After a few phone calls to his old buddy Garcia, Drizos was asking the Nevada coaches if they could somehow find a spot for him with the Wolf Pack. They did, and they’ve been delighted with that decision all season.

Today Drizos, who played at Woodbridge, is one of the hottest hitters on the team. He’s batting .371 with four home runs and 36 runs batted in. Drizos, 6 feet 3 and 200 pounds, also is playing superbly at first base. And Nevada (36-10) is ranked 14th in the nation, in the running for the Big West Conference championship and setting its sights on the NCAA playoffs. Cal State Fullerton regained first place in the Big West with its three-game sweep of New Mexico State. Nevada and Long Beach State are tied for second in the conference at 13-5 behind the Titans (15-5).

Garcia, who played for Foothill, also has been a big part of that success, even though he was out several weeks with a torn muscle in his back.

Drizos ranks fifth in the conference in hitting, and he has been the key figure since Garcia was injured. Through a 12-game stretch, Drizos had 27 hits in 49 at bats. He hit safely in 14 of the team’s last 16 games before Nevada opened a three-game series Friday at Santa Barbara.

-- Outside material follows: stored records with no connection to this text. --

-- ==== Sys2Proof/Machine/EngineCommands.lean ====
section
/-! DEFINITION. The host commands of the engine: INIT, POLL, SEND (R211, R212, R206). -/
namespace Sys2Proof.Machine

/-- INIT (R211, D20). -/
def execInit (hello : Bool) (s : State) : Out :=
  if hello then begin (.next (sendHello s)) else .next s

/-- POLL (R212). -/
def execPoll (s : State) : Out := begin (rxStart s)

/-- SEND (R206): clamp, new id, the DATA frame, then the slot or the response (`frameSent`). Fewer bytes than
`min(len, MAX_PAYLOAD)` are refused (U7). -/
def execSend (payload : List Byte) (len : Nat) (ack : Bool) (s : State) : Out :=
  let n := clampLen s.straps len
  if payload.length < n then .refused .payloadTooShort
  else begin (.next (txFrame Config.typeData s.nextId payload n (.send payload n s.nextId ack) (newId s)))

end Sys2Proof.Machine
end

“We liked Justin when he was at the junior college, but we were limited in scholarship money at that point,” Nevada Coach Gary Powers said. “You can’t recruit everybody, and we felt one of the returning players could move into the first base position. We knew we had a need there, though. Then we had some scholarship money open up in the summer when two of our players who had been injured decided not to return. When Justin expressed an interest, it worked out fine.”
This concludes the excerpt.